-- ==== Sys2Proof/Laws/Step.lean ====
section
/-! SUPPORT. What one step can do, said once under any parameters: the inversion of `execWith`, of the rest of a step
that waited, of a turn of the core and of a step of the machine; and the same of this hardware's `exec` and `step`. -/

namespace Sys2Proof.Machine

variable {p : Params}

/-! ### The parts of a step of a function class, as relations -/

/-- The input phase of an entry has been performed, or the entry has none. -/
def InputDone (p : Params) (e : Entry) (s t : State) : Prop :=
  (e.a.hasFunction = true ∧ ∃ x rest, s.input = x :: rest ∧
    t = memWrite e.a.value (inputValue p x) { s with input := rest, seq := .loop }) ∨
  (e.a.hasFunction = false ∧ t = s)

/-- The output phase of an entry has been performed, or the entry has none. -/
def OutputDone (e : Entry) (s t : State) : Prop :=
  (e.b.hasFunction = true ∧ s.sinkReady = true ∧
    t = { s with output := s.output ++ [trunc8 (memRead s e.b.value)], seq := .loop }) ∨
  (e.b.hasFunction = false ∧ t = s)

/-- The end of a step of a function class: halt, or the next index. -/
def StepDone (e : Entry) (s t : State) : Prop :=
  (e.c.hasFunction = true ∧ t = { s with halted := true }) ∨
  (e.c.hasFunction = false ∧ t = { s with pc := s.pc + 1 })

/-- What the rest of a step from its input phase on can leave. -/
def FromInput (p : Params) (e : Entry) (s t : State) : Prop :=
  (e.a.hasFunction = true ∧ s.input = [] ∧ t = { s with seq := .waitIn }) ∨
  (∃ u, InputDone p e s u ∧ e.b.hasFunction = true ∧ s.sinkReady = false ∧ t = { u with seq := .waitOut }) ∨
  (∃ u v, InputDone p e s u ∧ OutputDone e u v ∧ StepDone e v t)

/-- What the rest of a step from its output phase on can leave. -/
def FromOutput (e : Entry) (s t : State) : Prop :=
  (e.b.hasFunction = true ∧ s.sinkReady = false ∧ t = { s with seq := .waitOut }) ∨
  (∃ v, OutputDone e s v ∧ StepDone e v t)

/-- The range checks of the operands an entry's function phases use have passed. -/
def PhasesInRange (p : Params) (e : Entry) : Prop :=
  (e.a.hasFunction = true → e.a.value ≤ p.addrMax) ∧ (e.b.hasFunction = true → e.b.value ≤ p.addrMax)

/-- A Subleq step that completed. -/
def SubleqDone (p : Params) (e : Entry) (s t : State) : Prop :=
  e.selector = 0 ∧ e.a.value ≤ p.addrMax ∧ e.b.value ≤ p.addrMax ∧
  ∃ r : Int, narrowResult p (exactResult e.a.value e.b.value s) = some r ∧
    (branchTaken r = true → e.c.value ≤ p.addrMax) ∧ hasRoom p e.b.value s = true ∧
    t = { memWrite e.b.value r (countFetch s) with pc := branchPc e.c.value r s }

/-- A step that faulted, with what its kind implies. -/
def StepFaulted (p : Params) (e : Entry) (s t : State) : Prop :=
  ∃ k, t = takeFault k (countFetch s) ∧
    (k = .storeFull → ∃ x, x ≤ p.addrMax ∧ hasRoom p x s = false) ∧
    (k = .addressRange → (usesA e = true ∧ p.addrMax < e.a.value) ∨ (usesB e = true ∧ p.addrMax < e.b.value) ∨
      (e.selector = 0 ∧ p.addrMax < e.c.value)) ∧
    (k = .arithOverflow → e.selector = 0)

/-! ### execWith -/

/-- `exec` is `execWith` at this hardware's parameters, for every entry. -/
theorem exec_toInstr (e : Entry) (s : State) : exec e.toInstr s = execWith Config.hw e.toInstr s := by
  cases e.toInstr <;> rfl

theorem nil_or_cons {α : Type} (l : List α) : l = [] ∨ ∃ x rest, l = x :: rest := by
  cases l <;> simp

theorem outputPhase_cases (e : Entry) (s : State) (hb : e.b.hasFunction = true) :
    (s.sinkReady = false ∧ outputPhase e.b.value s = .stop { s with seq := .waitOut }) ∨
    (∃ v, outputPhase e.b.value s = .go v ∧ OutputDone e s v) := by
  rcases Bool.eq_false_or_eq_true s.sinkReady with h | h
  swap
  · exact Or.inl ⟨h, outputPhase_notReady _ h⟩
  · exact Or.inr ⟨_, outputPhase_ready _ h, Or.inl ⟨hb, h, rfl⟩⟩

theorem inputPhase_cases (e : Entry) (s : State) (ha : e.a.hasFunction = true) :
    (s.input = [] ∧ inputPhase p e.a.value s = .stop { s with seq := .waitIn }) ∨
    (∃ u, inputPhase p e.a.value s = .go u ∧ InputDone p e s u ∧ u.sinkReady = s.sinkReady) := by
  rcases nil_or_cons s.input with h | ⟨x, rest, h⟩
  · exact Or.inl ⟨h, inputPhase_unanswered _ _ h⟩
  · exact Or.inr ⟨_, inputPhase_answered _ _ h, Or.inl ⟨ha, x, rest, h, rfl⟩, rfl⟩

/-- The last part of a function class's step, as the meanings end it. -/
def endPhase (e : Entry) : State → Flow := if e.c.hasFunction then haltPhase else fallThrough

theorem endPhase_done (e : Entry) (s : State) : ∃ t, endPhase e s = .go t ∧ StepDone e s t := by
  unfold endPhase
  cases h : e.c.hasFunction with
  | true => exact ⟨_, rfl, Or.inl ⟨h, rfl⟩⟩
  | false => exact ⟨_, rfl, Or.inr ⟨h, rfl⟩⟩

theorem outputThenEnd_cases (e : Entry) (s : State) (hb : e.b.hasFunction = true) :
    ∃ t, ((outputPhase e.b.value s).andThen (endPhase e)).outcome = .next t ∧ FromOutput e s t := by
  rcases outputPhase_cases e s hb with ⟨hr, h⟩ | ⟨v, h, hv⟩
  · exact ⟨_, by rw [h]; rfl, Or.inl ⟨hb, hr, rfl⟩⟩
  · obtain ⟨t, ht, hd⟩ := endPhase_done e v
    exact ⟨t, by rw [h, Flow.go_andThen, ht]; rfl, Or.inr ⟨v, hv, hd⟩⟩

theorem inputThenEnd_cases (e : Entry) (s : State) (ha : e.a.hasFunction = true) (hb : e.b.hasFunction = false) :
    ∃ t, ((inputPhase p e.a.value s).andThen (endPhase e)).outcome = .next t ∧ FromInput p e s t := by
  rcases inputPhase_cases e s ha with ⟨hi, h⟩ | ⟨u, h, hu, -⟩
  · exact ⟨_, by rw [h]; rfl, Or.inl ⟨ha, hi, rfl⟩⟩
  · obtain ⟨t, ht, hd⟩ := endPhase_done e u
    exact ⟨t, by rw [h, Flow.go_andThen, ht]; rfl, Or.inr (Or.inr ⟨u, u, hu, Or.inr ⟨hb, rfl⟩, hd⟩)⟩

theorem inputThenOutput_cases (e : Entry) (s : State) (ha : e.a.hasFunction = true) (hb : e.b.hasFunction = true) :
    ∃ t, ((inputPhase p e.a.value s).andThen
      (fun u => (outputPhase e.b.value u).andThen (endPhase e))).outcome = .next t ∧ FromInput p e s t := by
  rcases inputPhase_cases e s ha with ⟨hi, h⟩ | ⟨u, h, hu, hs⟩
  · exact ⟨_, by rw [h]; rfl, Or.inl ⟨ha, hi, rfl⟩⟩
  · obtain ⟨t, ht, hf⟩ := outputThenEnd_cases e u hb
    refine ⟨t, by rw [h, Flow.go_andThen, ht], ?_⟩
    rcases hf with ⟨-, hr, rfl⟩ | ⟨v, hv, hd⟩
    · exact Or.inr (Or.inl ⟨u, hu, hb, hs ▸ hr, rfl⟩)
    · exact Or.inr (Or.inr ⟨u, v, hu, hv, hd⟩)

/-- The rest of a step that waits for input: which classes have one, and what it can leave. -/
theorem resumeInput_cases (e : Entry) (s : State) :
    (e.a.hasFunction = false ∧ resumeInput p e.toInstr s = none) ∨
    (e.a.hasFunction = true ∧ ∃ f t, resumeInput p e.toInstr s = some f ∧ f.outcome = .next t ∧
      FromInput p e s t) := by
  obtain ⟨⟨a, fa⟩, ⟨b, fb⟩, ⟨c, fc⟩⟩ := e
  cases fa with
  | false => cases fb <;> cases fc <;> exact Or.inl ⟨rfl, rfl⟩
  | true =>
    refine Or.inr ⟨rfl, ?_⟩
    cases fb with
    | false =>
      obtain ⟨t, ht, hf⟩ := inputThenEnd_cases ⟨⟨a, true⟩, ⟨b, false⟩, ⟨c, fc⟩⟩ s rfl rfl
      cases fc <;> exact ⟨_, t, rfl, ht, hf⟩
    | true =>
      obtain ⟨t, ht, hf⟩ := inputThenOutput_cases ⟨⟨a, true⟩, ⟨b, true⟩, ⟨c, fc⟩⟩ s rfl rfl
      cases fc <;> exact ⟨_, t, rfl, ht, hf⟩

/-- The rest of a step that waits for the sink: which classes have one, and what it can leave. -/
theorem resumeOutput_cases (e : Entry) (s : State) :
    (e.b.hasFunction = false ∧ resumeOutput e.toInstr s = none) ∨
    (e.b.hasFunction = true ∧ ∃ f t, resumeOutput e.toInstr s = some f ∧ f.outcome = .next t ∧ FromOutput e s t) := by
  obtain ⟨⟨a, fa⟩, ⟨b, fb⟩, ⟨c, fc⟩⟩ := e
  cases fb with
  | false => cases fa <;> cases fc <;> exact Or.inl ⟨rfl, rfl⟩
  | true =>
    obtain ⟨t, ht, hf⟩ := outputThenEnd_cases ⟨⟨a, fa⟩, ⟨b, true⟩, ⟨c, fc⟩⟩ s rfl
    refine Or.inr ⟨rfl, ?_⟩
    cases fa <;> cases fc <;> exact ⟨_, t, rfl, ht, hf⟩

/-- The Subleq class: it faults or completes. -/
theorem subleqWith_cases (e : Entry) (s : State) (h0 : e.selector = 0) :
    ∃ t, subleqWith p e.a.value e.b.value e.c.value s = .next t ∧ (StepFaulted p e s t ∨ SubleqDone p e s t) := by
  unfold subleqWith
  have hA : usesA e = true := by simp [usesA, h0]
  have hB : usesB e = true := by simp [usesB, h0]
  by_cases ha : e.a.value ≤ p.addrMax
  swap
  · exact ⟨_, by rw [checkAddress_of_gt (by omega)]; rfl, Or.inl ⟨.addressRange, rfl, by simp,
      fun _ => Or.inl ⟨hA, by omega⟩, by simp⟩⟩
  by_cases hb : e.b.value ≤ p.addrMax
  swap
  · exact ⟨_, by rw [checkAddress_of_le ha, Flow.go_andThen, checkAddress_of_gt (by omega)]; rfl,
      Or.inl ⟨.addressRange, rfl, by simp, fun _ => Or.inr (Or.inl ⟨hB, by omega⟩), by simp⟩⟩
  rw [checkAddress_of_le ha, Flow.go_andThen, checkAddress_of_le hb, Flow.go_andThen]
  unfold subtractAndBranch
  have hd : difference (memRead (countFetch s) e.a.value) (memRead (countFetch s) e.b.value) =
      exactResult e.a.value e.b.value s := rfl
  rw [hd]
  cases hf : narrowResult p (exactResult e.a.value e.b.value s) with
  | none => exact ⟨_, rfl, Or.inl ⟨.arithOverflow, rfl, by simp, by simp, fun _ => h0⟩⟩
  | some r => ?_
  dsimp only
  by_cases hc : branchTaken r = true ∧ p.addrMax < e.c.value
  · exact ⟨_, by rw [checkTarget_stop hc.1 hc.2]; rfl, Or.inl ⟨.addressRange, rfl, by simp,
      fun _ => Or.inr (Or.inr ⟨h0, hc.2⟩), by simp⟩⟩
  have hgo : branchTaken r = true → e.c.value ≤ p.addrMax := fun ht => Nat.le_of_not_lt (fun hlt => hc ⟨ht, hlt⟩)
  rw [checkTarget_go hgo, Flow.go_andThen]
  cases hroom : hasRoom p e.b.value s with
  | false =>
    exact ⟨_, by rw [checkRoom_of_full (by simpa using hroom)]; rfl,
      Or.inl ⟨.storeFull, rfl, fun _ => ⟨_, hb, hroom⟩, by simp, by simp⟩⟩
  | true =>
    exact ⟨_, by rw [checkRoom_of_room (by simpa using hroom)]; rfl,
      Or.inr ⟨h0, ha, hb, r, hf, hgo, hroom, rfl⟩⟩

/-- The function classes without an input phase but with an output phase. -/
theorem checkOutput_cases (e : Entry) (s : State) (ha : e.a.hasFunction = false) (hb : e.b.hasFunction = true) :
    ∃ t, ((checkAddress p e.b.value (countFetch s)).andThen
        (fun u => (outputPhase e.b.value u).andThen (endPhase e))).outcome = .next t ∧
      (StepFaulted p e s t ∨ PhasesInRange p e ∧ FromInput p e (countFetch s) t) := by
  by_cases hB : e.b.value ≤ p.addrMax
  · obtain ⟨t, ht, hf⟩ := outputThenEnd_cases e (countFetch s) hb
    refine ⟨t, by rw [checkAddress_of_le hB, Flow.go_andThen, ht], Or.inr ⟨⟨by simp [ha], fun _ => hB⟩, ?_⟩⟩
    rcases hf with ⟨h1, h2, h3⟩ | ⟨v, hv, hd⟩
    · exact Or.inr (Or.inl ⟨_, Or.inr ⟨ha, rfl⟩, h1, h2, h3⟩)
    · exact Or.inr (Or.inr ⟨_, v, Or.inr ⟨ha, rfl⟩, hv, hd⟩)
  · exact ⟨_, by rw [checkAddress_of_gt (by omega)]; rfl, Or.inl ⟨.addressRange, rfl, by simp,
      fun _ => Or.inr (Or.inl ⟨by simp [usesB, hb], by omega⟩), by simp⟩⟩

- - - - - - -

Exercise: Word for word, reproduce the listing from its first line through the line that has "of the rest of a step" in it, and go no further.

Output for this exercise:
-- ==== Sys2Proof/Laws/Step.lean ====
section
/-! SUPPORT. What one step can do, said once under any parameters: the inversion of `execWith`, of the rest of a step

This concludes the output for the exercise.